Please consider contacting a service where you will be listened to and not judged. Lifeline, Samaritans, helplines, because bottling this up is dangerous for you. We all need support in these crisis situations, and you have done a good thing by posting here for a start. Well done for that. Please try not to judge yourself harshly - when the world is beating up on you, don't join in and victimise yourself too - you are already in enough pain. You can and will get through this.
Will things get better in years to come? All I can tell you is that was true for me, and I have lived much longer than you. You get older, you know better - we pick up a lot of experience along the way - and you do better because you know better.
Right now this learning curve is very harsh and painful for you. I understand that. The first four decades of my life were far more troubled and unhappy than the following three decades. None of us can know the future, for sure, though it is premature to regard it as hopeless at this stage of your life. What is certain is that you are in a lot of pain, an enormous amount, and you need careful support as you process it and restabalise your life.
I find comfort in an old Japanese proverb about the meaning of success: "fall down 99 times, get up once". I can absolutely tell you that in the course of life, I learned far far more from my failures than my successes, and that without my earlier failures, there wouldn't have been later success.
When you are recovered from this traumatic set of events, it might be worth considering working with a career professional to identify your major strengths and the best niches for their use, and ways of playing to them. But for know, the most important thing is to be kind and gentle to yourself, don't get too isolated, and tread yourself with respect. Another old (and wise) maxim to bear in mind is that the only failure is never to try.

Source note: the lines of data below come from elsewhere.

-- ==== Sys2Proof/Tests/Slice0.lean ====
section
/-!
SUPPORT. Tests: the checks of WellFormed on ill-formed terms, one step of single commands on small states,
and for every statement a state and operands that meet its hypotheses. Expected values come from the spec's
tables and examples or from hand calculation.
-/
namespace Sys2Proof.Machine

set_option Elab.async false

/-! ## A small machine -/

/-- RUN, everything powered; every core, bay, timer, channel and bank of the first words present; thread 0 of core 0
READY with slot 0, segment 7 over everything, segment 1 readable and writable. -/
def labRegs : List (Nat × Word) :=
  [(0x10900020, 0xFFFFFFFF), (0x10900024, 0x3FFFF), (0x10900018, 0xFFFFFFFF), (0x1090001C, 0x3FFFF),
   (0x10900004, 3), (0x10000310, 0xFFFFFFFF), (0x10000314, 0xFFFFFFFF), (0x10000318, 0xFFFFF),
   (0x10781000, 0xFFFFFFFF), (0x10781010, 0xFFFFFFFF), (0x10000200, 0xFFFFFFFF), (0x10000280, 0xFFFFFFFF),
   (0x10000300, 0xFFFFFFFF), (0x10780000, 0x10), (0x10780008, 0x10), (0x10780010, 0x10), (0x10780018, 0x10),
   (0x10780000 + 8 * 128, 0x10), (0x10780000 + 8 * 4, 0x10), (0x10100200, 0x80000000), (tReg 0 4, 1),
   (tSeg 0 7 8, 0xFFFFFFFF), (tSeg 0 7 0xC, 0xF), (tSeg 0 1 8, 0xFFFFFFFF), (tSeg 0 1 0xC, 7)]
def lab : State := (State.reset.setWords labRegs).modThread 0 (fun t => { t with lineBuf := [0] })
def x0 : Issue := ⟨0, none, false⟩
/-- Thread 0 with another typed part. -/
def labT (f : Thread → Thread) : State := lab.modThread 0 f
def regd (s : State) (l : List (Reg × Word)) : State :=
  s.modThread 0 (fun t => l.foldl (fun t p => t.wr p.1 p.2) t)
/-- The state an outcome answers. -/
def got (o : Host.Outcome State Fault Refusal) : State :=
  match o with
  | .next s => s
  | _ => State.reset

/-- Complex 63 in a state, and thread 64 owned by it. -/
def labV (st : Word) : State :=
  (lab.put [(vcState 63, st)]).setWords [(0x10D02040, 0xBF)]

/-! ## Ill-formed terms -/

theorem test_wf_register_write_unaligned : (Instr.registerWrite .manager 2 0).wellFormed = false := by decide
theorem test_wf_b_cond_15 : (Instr.b x0 15 0).wellFormed = false := by decide
theorem test_wf_loop_lp3 : (Instr.loop x0 3 0 1).wellFormed = false := by decide
theorem test_wf_loop_imm_0 : (Instr.loop x0 2 0 0).wellFormed = false := by decide
theorem test_wf_lprd_lp3 : (Instr.lprd x0 0 3 0).wellFormed = false := by decide
theorem test_wf_lpwr_lp3 : (Instr.lpwr x0 3 0 0).wellFormed = false := by decide
theorem test_wf_wait_mask_0 : (Instr.wait x0 0 0).wellFormed = false := by decide
theorem test_wf_tli_n_0 : (Instr.tli x0 0 0 0 0 false 0 0).wellFormed = false := by decide
theorem test_wf_tli_n_16 : (Instr.tli x0 0 0 0 0 false 16 0).wellFormed = false := by decide
theorem test_wf_tli2_odd : (Instr.tli2 x0 0 1 0 0 false 1 0).wellFormed = false := by decide
theorem test_wf_ldd_odd : (Instr.ldd x0 ⟨1, 0, 0, 0, false, false⟩).wellFormed = false := by decide
theorem test_wf_std_odd : (Instr.std x0 ⟨1, 0, 0, 0, false, false⟩).wellFormed = false := by decide
theorem test_wf_mulw_odd : (Instr.mulw x0 1 0 0).wellFormed = false ∧ (Instr.mulwu x0 31 0 0).wellFormed = false := by
  decide
theorem test_wf_addp_odd : (Instr.addp x0 true 2 1 0).wellFormed = false ∧
    (Instr.subp x0 true 2 0 1).wellFormed = false ∧ (Instr.addp x0 false 3 0 0).wellFormed = false := by decide
theorem test_wf_shasig_odd : (Instr.shasig x0 2 1 0).wellFormed = false := by decide
theorem test_wf_send_odd : (Instr.send x0 0 1 0).wellFormed = false := by decide
theorem test_wf_recv_odd : (Instr.recv x0 1 true).wellFormed = false := by decide
theorem test_wf_add_good : (Instr.add x0 true 31 30 29).wellFormed = true := by decide

/-! ## The machine -/

theorem test_direct_manager : direct .manager := nofun
theorem test_direct_thread : direct (.thread 0) := nofun
theorem test_direct_debug : direct .debug := nofun

theorem witness_StepRunsFrontCommandOrIdles : State.reset.pending = [] := by decide +kernel
theorem test_queue_front : (got (step { lab with pending := [.tbAdjEnd, .safeReq] })).pending = [.safeReq] := by
  decide +kernel
theorem witness_StepKeepsMemoryCanonical : Memory.wf State.reset.bankFill State.reset.mem = true ∧
    step State.reset = .next State.reset := ⟨by decide +kernel, rfl⟩

/-! ## Instruction words (R161 to R163) -/

-- The three words of 04_plindinik_instruction_reference.md; the others added up from the fields by hand.
theorem test_decode_add_f : decodeInstr x0 0x80321600 = some (.add x0 true 3 4 5) := rfl
theorem test_decode_b_ne : decodeTableWord 32 0x5020000C = some (.b x0 1 12) := rfl
theorem test_decode_nop : decodeTableWord 32 0x70000000 = some (.nop x0) ∧ decodeTableWord 16 0 = none := ⟨rfl, rfl⟩
theorem test_decode_addi : decodeInstr x0 0x02117FFF = some (.addi x0 1 2 0x7FFF) := rfl
theorem test_decode_ldw : decodeInstr x0 0x28322008 = some (.ldw x0 ⟨3, 4, 2, 8, false, false⟩) := rfl
theorem test_decode_tli : decodeInstr x0 0x3A110E45 = some (.tli x0 1 2 3 4 true 5 0) := rfl
theorem test_decode_edge : decodeInstr x0 0x7400AFE0 = some (.edge x0 1 2 31 3) := rfl
theorem test_decode_setseg : decodeInstr x0 0x706089BF = some (.setseg x0 6 1 2 0x1F) := rfl
theorem test_decode_eret : decodeInstr x0 0x54000003 = some (.eret x0) := rfl
theorem test_decode_undefined : decodeInstr x0 0x14000000 = none ∧ decodeInstr x0 0x0010000E = none ∧
    decodeInstr x0 0x3A000000 = none ∧ decodeInstr x0 0x51E00000 = none := ⟨rfl, rfl, rfl, rfl⟩
theorem test_fetched_pair : fetchedInstr 0 0x80321600 7 = .add ⟨0, some 7, false⟩ true 3 4 5 := rfl
theorem test_fetched_undefined : fetchedInstr 0 0x14000000 7 = .nop ⟨0, none, true⟩ ∧
    ((got (exec (.nop ⟨0, none, true⟩) lab)).thread 0).raised.map (fun r => (r.cls, r.detail)) = some (2, 0) :=
  ⟨rfl, by decide +kernel⟩

/-! ## Instructions -/

-- R172: 0xFFFFFFFF + 1 carries and is zero; 0x7FFFFFFF + 1 overflows.
theorem test_add_carry : let t := got (exec (.add x0 true 3 1 2) (regd lab [(1, 0xFFFFFFFF), (2, 1)]))
    (t.thread 0).rd 3 = 0 ∧ (t.thread 0).flags = ⟨false, true, true, false⟩ := by decide +kernel
theorem test_add_overflow : let t := got (exec (.add x0 true 3 1 2) (regd lab [(1, 0x7FFFFFFF), (2, 1)]))
    (t.thread 0).rd 3 = 0x80000000 ∧ (t.thread 0).flags = ⟨true, false, false, true⟩ := by decide +kernel
theorem test_sub_borrow : let t := got (exec (.sub x0 true 3 1 2) (regd lab [(1, 1), (2, 2)]))
    (t.thread 0).rd 3 = 0xFFFFFFFF ∧ (t.thread 0).flags = ⟨true, false, false, false⟩ := by decide +kernel
theorem test_subc_no_carry : let t := got (exec (.subc x0 false 3 1 2) (regd lab [(1, 5), (2, 2)]))
    (t.thread 0).rd 3 = 2 := by decide +kernel
theorem test_ror_32 : ((got (exec (.ror x0 false 3 1 2) (regd lab [(1, 0x80000001), (2, 33)]))).thread 0).rd 3 =
    0xC0000000 := by decide +kernel
theorem test_g0_discards : ((got (exec (.addi x0 0 0 5) lab)).thread 0).rd 0 = 0 := by decide +kernel
theorem test_addi_negative : ((got (exec (.addi x0 1 0 0x7FFF) lab)).thread 0).rd 1 = 0xFFFFFFFF := by decide +kernel
theorem test_lui : ((got (exec (.lui x0 1 0xABCDE) lab)).thread 0).rd 1 = 0xABCDE000 := by decide +kernel
theorem test_mulh_signs : ((got (exec (.mulh x0 3 1 2) (regd lab [(1, 0xFFFFFFFF), (2, 1)]))).thread 0).rd 3 =
    0xFFFFFFFF := by decide +kernel
theorem test_mulwu_pair : let t := (got (exec (.mulwu x0 4 1 2) (regd lab [(1, 0xFFFFFFFF), (2, 2)]))).thread 0
    t.rd 4 = 0xFFFFFFFE ∧ t.rd 5 = 1 := by decide +kernel
-- R111: an odd pair register raises ILLEGAL with DETAIL 0x02.
theorem test_mulw_odd_illegal : ((got (exec (.mulw x0 5 1 2) lab)).thread 0).raised.map
    (fun r => (r.cls, r.detail)) = some (2, 2) := by decide +kernel
-- R176
theorem test_div_corner : let s := regd lab [(1, 0x80000000), (2, 0xFFFFFFFF)]
    ((got (exec (.div x0 3 1 2) s)).thread 0).ops.map (fun o => o.result) = [some (.value 0x80000000 0)] ∧
    ((got (exec (.rem x0 3 1 2) s)).thread 0).ops.map (fun o => o.result) = [some (.value 0 0)] := by decide +kernel
theorem test_div_zero_retires : let s := got (exec (.divu x0 3 1 2) (regd lab [(1, 7), (2, 0), (3, 9)]))
    let t := got (exec (.longOpRetire 0 0 false) s)
    (t.thread 0).rd 3 = 9 ∧ (t.thread 0).raised.map (fun r => (r.cls, r.imprecise)) = some (9, true) := by
  decide +kernel
-- R190: CRC-15 of ISO 11898-1, polynomial 0x4599: one bit 1 into an empty state leaves the polynomial.
theorem test_crc15_one_bit : ((got (exec (.crc x0 3 1 2 14 0) (regd lab [(1, 1), (2, 0x4599), (3, 0)]))).thread 0).rd 3 =
    0x4599 := by decide +kernel
-- FIPS 180-4: the function of x = 0 is 0; ROTR28, ROTR34 and ROTR39 of 1 set bits 36, 30 and 25.
theorem test_shasig_0 : let t := (got (exec (.shasig x0 4 2 0) (regd lab [(2, 1), (3, 0)]))).thread 0
    t.rd 4 = 0x42000000 ∧ t.rd 5 = 0x10 := by decide +kernel
-- FIPS 180-4: the SHA-384 digest of the empty message begins 38b060a7 51ac9638.
theorem test_sha384_empty : (sha384 []).take 8 = [0x38, 0xB0, 0x60, 0xA7, 0x51, 0xAC, 0x96, 0x38] ∧
    (sha384 []).length = 48 := by decide +kernel
theorem test_addp_carries_over : let t := (got (exec (.addp x0 true 6 2 4)
      (regd lab [(2, 0xFFFFFFFF), (3, 0xFFFFFFFF), (4, 1), (5, 0)]))).thread 0
    t.rd 6 = 0 ∧ t.rd 7 = 0 ∧ t.flags = ⟨false, true, true, false⟩ := by decide +kernel
theorem test_store_load : let s := got (exec (.stw x0 ⟨2, 0, 1, 0x7FE, false, false⟩) (regd lab [(2, 0x11223344)]))
    s.byte 0x7FE = 0x44 ∧ s.byte 0x801 = 0x11 ∧
    ((got (exec (.ldh x0 ⟨3, 0, 1, 0x7FF, false, false⟩) s)).thread 0).rd 3 = 0x2233 := by decide +kernel
theorem test_ldb_sign : let s := got (exec (.stb x0 ⟨2, 0, 1, 4, false, false⟩) (regd lab [(2, 0x80)]))
    ((got (exec (.ldb x0 ⟨3, 0, 1, 4, false, false⟩) s)).thread 0).rd 3 = 0xFFFFFF80 ∧
    ((got (exec (.ldbu x0 ⟨3, 0, 1, 4, false, false⟩) s)).thread 0).rd 3 = 0x80 := by decide +kernel
-- R123, step 1: an invalid segment raises SEGMENT.
theorem test_invalid_segment : ((got (exec (.ldw x0 ⟨3, 0, 0, 0, false, false⟩) lab)).thread 0).raised.map
    (fun r => r.cls) = some 0 := by decide +kernel
-- R133: the slot is next, the target after it.
theorem test_b_delay_slot : let t := (got (exec (.b x0 14 5) lab)).thread 0
    t.pc = 4 ∧ t.npc = 20 ∧ t.inDelay = true := by decide +kernel
theorem test_call_ret : let s := got (exec (.nop x0) (got (exec (.call x0 4) lab)))
    (s.thread 0).pc = 16 ∧ (s.thread 0).rs = [8] ∧ ((got (exec (.ret x0) s)).thread 0).npc = 8 := by decide +kernel
-- R140: at the loop's end the count goes down and the loop starts again.
theorem test_loop_back : let s := got (exec (.loop x0 0 1 1) (regd lab [(1, 3)]))
    let t := (got (exec (.nop x0) s)).thread 0
    (s.thread 0).lp0 = ⟨4, 4, 3, true⟩ ∧ t.pc = 4 ∧ t.lp0.count = 2 := by decide +kernel
theorem test_trapi : ((got (exec (.trapi x0 5) lab)).thread 0).raised.map (fun r => (r.cls, r.detail)) =
    some (2, 0x85) := by decide +kernel
theorem test_fault_record : let t := got (exec (.faultEntry 0) (got (exec (.trapi x0 5) lab)))
    t.fld (fState 0) = stFaulted ∧ (t.reg (tReg 0 0x30)).getLsbD 31 = true ∧ bitsOf (t.reg (tReg 0 0x30)) 7 0 = 0x85 := by
  decide +kernel
theorem test_rspop_empty : ((got (exec (.rspop x0 1) lab)).thread 0).raised.map (fun r => (r.cls, r.detail)) =
    some (5, 2) := by decide +kernel
theorem test_wait_takes_lowest : let s := lab.setReg (tReg 0 0x1C) 0xA
    let t := got (exec (.wait x0 5 0xE) s)
    (t.thread 0).rd 5 = 1 ∧ t.reg (tReg 0 0x1C) = 8 := by decide +kernel
theorem test_send_recv : let s := (labT (fun t => { t with inbox := [0x1111111122222222] }))
    let t := (got (exec (.recv x0 4 false) s)).thread 0
    t.rd 4 = 0x22222222 ∧ t.rd 5 = 0x11111111 ∧ t.flags.z = false ∧ t.inbox = [] := by decide +kernel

So you haven't failed yet.
If you are unable for some reason to access a support line, then look for support in a group. Somewhere there will be a group for you and you will find welcome and support there.
A book that got me through a terrible time in my life, when I too was badly wounded, hurting and alone was Laura Day's "Welcome to Your Crisis" which I found in the library. She wrote it after suffering terrible circumstances which brought her to absolute despair, and it describes her journey to recovery. Not everyone's journey is the same, and hers was different from mine, though in every page I found connection, because she really did know how I was feeling (shattered, worn out, alone, hopeless) and she could communicate that understanding. She got me through it, a total stranger, so help can arrive in very different ways. Her encouragement and support led me to make some very life changing decisions that same day (as I read her book) which led me in a new and healing direction.
I wish you the same experience, ie finding that gateway from despair to hope, and going through it. You are clearly an articulate person and one who has great perseverance skills. These and other strong qualities will still be there when the pain diminishes. All the best for the future, and I feel for the pain you are currently in.